I slipped my sweater down from my shoulders. Bill handed Finn to the nurse. He lingered a moment before letting him go. The nurse placed Finn in my arm like a football.
“You have to turn him to you, offer the nipple, and push him into the breast,” she said, miming the motion she wanted us to make.
How did babies, having just been born, know how to eat? I felt rising pressure, as if this were a test of Finn's recognition of me as his mother.
The nurse positioned Finn and squeezed my breast with a firm grip. He opened his eyes, popped open his mouth, and latched, unassisted, onto my nipple.
The force of his sucking shocked me, and I gasped.
“He's strong,” the nurse said. “This one is going to do fine.”

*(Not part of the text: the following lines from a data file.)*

/-! ### setStatus -/

@[simp] theorem State.setStatus_latch (s : State) (n : Nat) (b : Bool) : (s.setStatus n b).latch = s.latch := rfl
@[simp] theorem State.setStatus_time (s : State) (n : Nat) (b : Bool) : (s.setStatus n b).time = s.time := rfl
@[simp] theorem State.setStatus_frame (s : State) (n : Nat) (b : Bool) : (s.setStatus n b).frame = s.frame := rfl
@[simp] theorem State.setStatus_mem (s : State) (n : Nat) (b : Bool) : (s.setStatus n b).mem = s.mem := rfl
@[simp] theorem State.setStatus_masks (s : State) (n : Nat) (b : Bool) : (s.setStatus n b).masks = s.masks := rfl
@[simp] theorem State.setStatus_bins (s : State) (n : Nat) (b : Bool) : (s.setStatus n b).bins = s.bins := rfl
@[simp] theorem State.setStatus_dir (s : State) (n : Nat) (b : Bool) : (s.setStatus n b).dir = s.dir := rfl
@[simp] theorem State.setStatus_dirSeq (s : State) (n : Nat) (b : Bool) : (s.setStatus n b).dirSeq = s.dirSeq := rfl
@[simp] theorem State.setStatus_tick (s : State) (n : Nat) (b : Bool) : (s.setStatus n b).tick = s.tick := rfl
@[simp] theorem State.setStatus_pitch (s : State) (n : Nat) (b : Bool) : (s.setStatus n b).pitch = s.pitch := rfl
@[simp] theorem State.setStatus_clk (s : State) (n : Nat) (b : Bool) : (s.setStatus n b).clk = s.clk := rfl
@[simp] theorem State.setStatus_tlk (s : State) (n : Nat) (b : Bool) : (s.setStatus n b).tlk = s.tlk := rfl
@[simp] theorem State.setStatus_spll (s : State) (n : Nat) (b : Bool) : (s.setStatus n b).spll = s.spll := rfl
@[simp] theorem State.setStatus_pll (s : State) (n : Nat) (b : Bool) : (s.setStatus n b).pll = s.pll := rfl
@[simp] theorem State.setStatus_afe (s : State) (n : Nat) (b : Bool) : (s.setStatus n b).afe = s.afe := rfl
@[simp] theorem State.setStatus_lanes (s : State) (n : Nat) (b : Bool) : (s.setStatus n b).lanes = s.lanes := rfl
@[simp] theorem State.setStatus_comps (s : State) (n : Nat) (b : Bool) : (s.setStatus n b).comps = s.comps := rfl
@[simp] theorem State.setStatus_gens (s : State) (n : Nat) (b : Bool) : (s.setStatus n b).gens = s.gens := rfl
@[simp] theorem State.setStatus_trigOut (s : State) (n : Nat) (b : Bool) : (s.setStatus n b).trigOut = s.trigOut := rfl
@[simp] theorem State.setStatus_trigIn (s : State) (n : Nat) (b : Bool) : (s.setStatus n b).trigIn = s.trigIn := rfl
@[simp] theorem State.setStatus_regions (s : State) (n : Nat) (b : Bool) : (s.setStatus n b).regions = s.regions := rfl
@[simp] theorem State.setStatus_red (s : State) (n : Nat) (b : Bool) : (s.setStatus n b).red = s.red := rfl
@[simp] theorem State.setStatus_sync (s : State) (n : Nat) (b : Bool) : (s.setStatus n b).sync = s.sync := rfl
@[simp] theorem State.setStatus_planes (s : State) (n : Nat) (b : Bool) : (s.setStatus n b).planes = s.planes := rfl
@[simp] theorem State.setStatus_maskFire (s : State) (n : Nat) (b : Bool) : (s.setStatus n b).maskFire = s.maskFire := rfl
@[simp] theorem State.setStatus_xtrigCycle (s : State) (n : Nat) (b : Bool) : (s.setStatus n b).xtrigCycle = s.xtrigCycle := rfl
@[simp] theorem State.setStatus_snaps (s : State) (n : Nat) (b : Bool) : (s.setStatus n b).snaps = s.snaps := rfl
@[simp] theorem State.setStatus_tic (s : State) (n : Nat) (b : Bool) : (s.setStatus n b).tic = s.tic := rfl
@[simp] theorem State.setStatus_pmu (s : State) (n : Nat) (b : Bool) : (s.setStatus n b).pmu = s.pmu := rfl
@[simp] theorem State.setStatus_ras (s : State) (n : Nat) (b : Bool) : (s.setStatus n b).ras = s.ras := rfl
@[simp] theorem State.setStatus_dma (s : State) (n : Nat) (b : Bool) : (s.setStatus n b).dma = s.dma := rfl
@[simp] theorem State.setStatus_evt (s : State) (n : Nat) (b : Bool) : (s.setStatus n b).evt = s.evt := rfl
@[simp] theorem State.setStatus_gln (s : State) (n : Nat) (b : Bool) : (s.setStatus n b).gln = s.gln := rfl
@[simp] theorem State.setStatus_mgt (s : State) (n : Nat) (b : Bool) : (s.setStatus n b).mgt = s.mgt := rfl
@[simp] theorem State.setStatus_pwr (s : State) (n : Nat) (b : Bool) : (s.setStatus n b).pwr = s.pwr := rfl
@[simp] theorem State.setStatus_dia (s : State) (n : Nat) (b : Bool) : (s.setStatus n b).dia = s.dia := rfl
@[simp] theorem State.setStatus_free (s : State) (n : Nat) (b : Bool) : (s.setStatus n b).free = s.free := rfl
@[simp] theorem State.setStatus_out (s : State) (n : Nat) (b : Bool) : (s.setStatus n b).out = s.out := rfl
@[simp] theorem State.setStatus_pending (s : State) (n : Nat) (b : Bool) : (s.setStatus n b).pending = s.pending := rfl
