-- ==== Sys2Proof/Laws/KeepGrid.lean ====
section
/-! SUPPORT. What every operation of Machine/Grid.lean keeps: the invariant, and the queue of waiting commands. -/

set_option linter.unusedTactic false
set_option linter.unreachableTactic false
set_option linter.unusedSimpArgs false

namespace Sys2Proof.Machine

variable {que : List Instr} {Q : Saying} {s : State}

theorem State.ofsHold_ok (e : Nat) (hs : Ok que Q s) :
    Ok que Q (s.ofsHold e) := by
  unfold State.ofsHold
  repeat' first
    | with_reducible first | assumption | intro _ | apply State.setFld_ok | apply State.modSpll_ok
    | exact rfl
    | (simp only [ok_mk]; with_reducible apply core_ok)
    | (try dsimp only); split

theorem State.endMove_ok (e : Nat) (hs : Ok que Q s) :
    Ok que Q (s.endMove e) := by
  unfold State.endMove
  repeat' first
    | with_reducible first | assumption | intro _ | apply State.modSpll_ok | apply ite_ok
    | exact rfl
    | (simp only [ok_mk]; with_reducible apply core_ok)
    | (try dsimp only); split

theorem State.align_ok (e : Nat) (on : Bool) (hs : Ok que Q s) :
    Ok que Q (State.align s e on) := by
  unfold State.align
  repeat' first
    | with_reducible first | assumption | intro _ | apply State.modSpll_ok | apply State.setFld_ok | apply ite_ok
    | exact rfl
    | (simp only [ok_mk]; with_reducible apply core_ok)
    | (try dsimp only); split

theorem State.freshGrid_ok (e : Nat) (hs : Ok que Q s) :
    Ok que Q (State.freshGrid s e) := by
  unfold State.freshGrid
  repeat' first
    | with_reducible first | assumption | intro _ | apply State.modSpll_ok
    | exact rfl
    | (simp only [ok_mk]; with_reducible apply core_ok)
    | (try dsimp only); split

theorem State.regrid_ok (s0 : State) (e : Nat) (hs : Ok que Q s) :
    Ok que Q (State.regrid s0 s e) := by
  unfold State.regrid
  repeat' first
    | with_reducible first | assumption | intro _ | apply State.modRegion_ok | apply State.modRed_ok | apply ite_ok | apply foldl_ok | apply foldl_fst_ok
    | exact rfl
    | (simp only [ok_mk]; with_reducible apply core_ok)
    | (try dsimp only); split

theorem State.onGrid_ok (e : Nat) (f : State → State) (hs : Ok que Q s) (hf : ∀ s , Ok que Q s → Ok que Q (f s )) :
    Ok que Q (State.onGrid s e f) := by
  unfold State.onGrid
  repeat' first
    | with_reducible first | assumption | intro _ | apply State.regrid_ok | apply hf
    | exact rfl
    | (simp only [ok_mk]; with_reducible apply core_ok)
    | (try dsimp only); split

theorem State.loseGrid_ok (e : Nat) (f : State → State) (hs : Ok que Q s) (hf : ∀ s , Ok que Q s → Ok que Q (f s )) :
    Ok que Q (State.loseGrid s e f) := by
  unfold State.loseGrid
  repeat' first
    | with_reducible first | assumption | intro _ | apply State.onGrid_ok | apply State.align_ok | apply State.freshGrid_ok | apply hf
    | exact rfl
    | (simp only [ok_mk]; with_reducible apply core_ok)
    | (try dsimp only); split

theorem State.judgeSample_ok (ch : Nat) (v : Int) (core : Bool) (hs : Ok que Q s) :
    Ok que Q (State.judgeSample s ch v core) := by
  unfold State.judgeSample
  repeat' first
    | with_reducible first | assumption | intro _ | apply State.outside_ok | apply State.backInside_ok | apply State.noteSample_ok | apply State.ovrSample_ok | apply ite_ok
    | exact rfl
    | (simp only [ok_mk]; with_reducible apply core_ok)
    | (try dsimp only); split

theorem execAfeOvr_ok (t : Tu) (ch : Fin 16) (raw : List (BitVec 16)) (core : Bool) (hs : Ok que AnyTime s) :
    OkOut que (execAfeOvr t ch raw core s) := by
  unfold execAfeOvr
  repeat' first
    | with_reducible first | assumption | intro _ | apply State.when_ok | apply State.judgeSample_ok | apply ite_ok | apply next_ok | apply ite_out_ok
    | exact rfl
    | (simp only [ok_mk]; with_reducible apply core_any_ok)
    | (try dsimp only); split

theorem State.keepWas_ok (hs : Ok que Q s) :
    Ok que Q (State.keepWas s) := by
  unfold State.keepWas
  repeat' first
    | with_reducible first | assumption | intro _
    | exact rfl
    | (simp only [ok_mk]; with_reducible apply core_ok)
    | (try dsimp only); split

end Sys2Proof.Machine
end

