theorem execSegmentClose_ok (m : Fin 32) (runs : List (List Sample)) (hs : Ok que AnyTime s) :
    OkOut que (execSegmentClose m runs s) := by
  unfold execSegmentClose
  repeat' first
    | with_reducible first | assumption | intro _ | apply State.when_ok | apply State.closeSegment_ok | apply ite_ok | apply next_ok | apply ite_out_ok
    | exact rfl
    | (simp only [ok_mk]; with_reducible apply core_any_ok)
    | (try dsimp only); split

theorem execRearmEnd_ok (m : Fin 32) (hs : Ok que AnyTime s) :
    OkOut que (execRearmEnd m s) := by
  unfold execRearmEnd
  repeat' first
    | with_reducible first | assumption | intro _ | apply State.when_ok | apply State.setSeg_ok | apply ite_ok | apply next_ok | apply ite_out_ok
    | exact rfl
    | (simp only [ok_mk]; with_reducible apply core_any_ok)
    | (try dsimp only); split

theorem execDirectoryWriteback_ok (t : Tu) (m : Fin 32) (hs : Ok que AnyTime s) :
    OkOut que (execDirectoryWriteback t m s) := by
  unfold execDirectoryWriteback
  repeat' first
    | with_reducible first | assumption | intro _ | apply State.when_ok | apply State.writeBack_ok | apply ite_ok | apply next_ok | apply ite_out_ok
    | exact rfl
    | (simp only [ok_mk]; with_reducible apply core_any_ok)
    | (try dsimp only); split

theorem execSegRelease_ok (t : Tu) (m : Fin 32) (n : Word) (hs : Ok que AnyTime s) :
    OkOut que (execSegRelease t m n s) := by
  unfold execSegRelease
  repeat' first
    | with_reducible first | assumption | intro _ | apply State.whenHost_ok | apply State.release_ok | apply ite_ok | apply next_ok | apply ite_out_ok
    | exact rfl
    | (simp only [ok_mk]; with_reducible apply core_any_ok)
    | (try dsimp only); split

end Sys2Proof.Machine
end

Finn's jaw began to move as he swallowed, sucking hard with his jaws. The room was cold, but his mouth was warm on my skin. “Oh, wow,” I said. Our baby was nursing. Our baby, a baby who was biologically made from parts of Bill and me, was sucking on my breast. He raised his hand from his side and placed it on my chest. His fingers curled on my skin, and he burrowed into the breast as he sucked.
“He's nursing!” I called to my mother across the room. Tears spilled again down my face; salty drops ran over my cheeks and neck. I couldn't know for sure what the Great Mother would have said, but this moment, with our baby feeding from my breast, felt like an initiation, too.
The nurse showed Bill and me how to feed Finn formula through
a small tube called an assisted nursing system, so we could nurse even if I did not get milk.
The rest of the family rotated through the recovery room in shifts of two or three. At 11:20 PM, a resident sent Bill and me up to the fourteenth floor with the baby.
“We'll bring your mother up right behind you,” she said.
A nurse with apple cheeks who looked so young I thought she must still be in school delivered us to an odd, octagonal-shaped room at the corner of the hallway.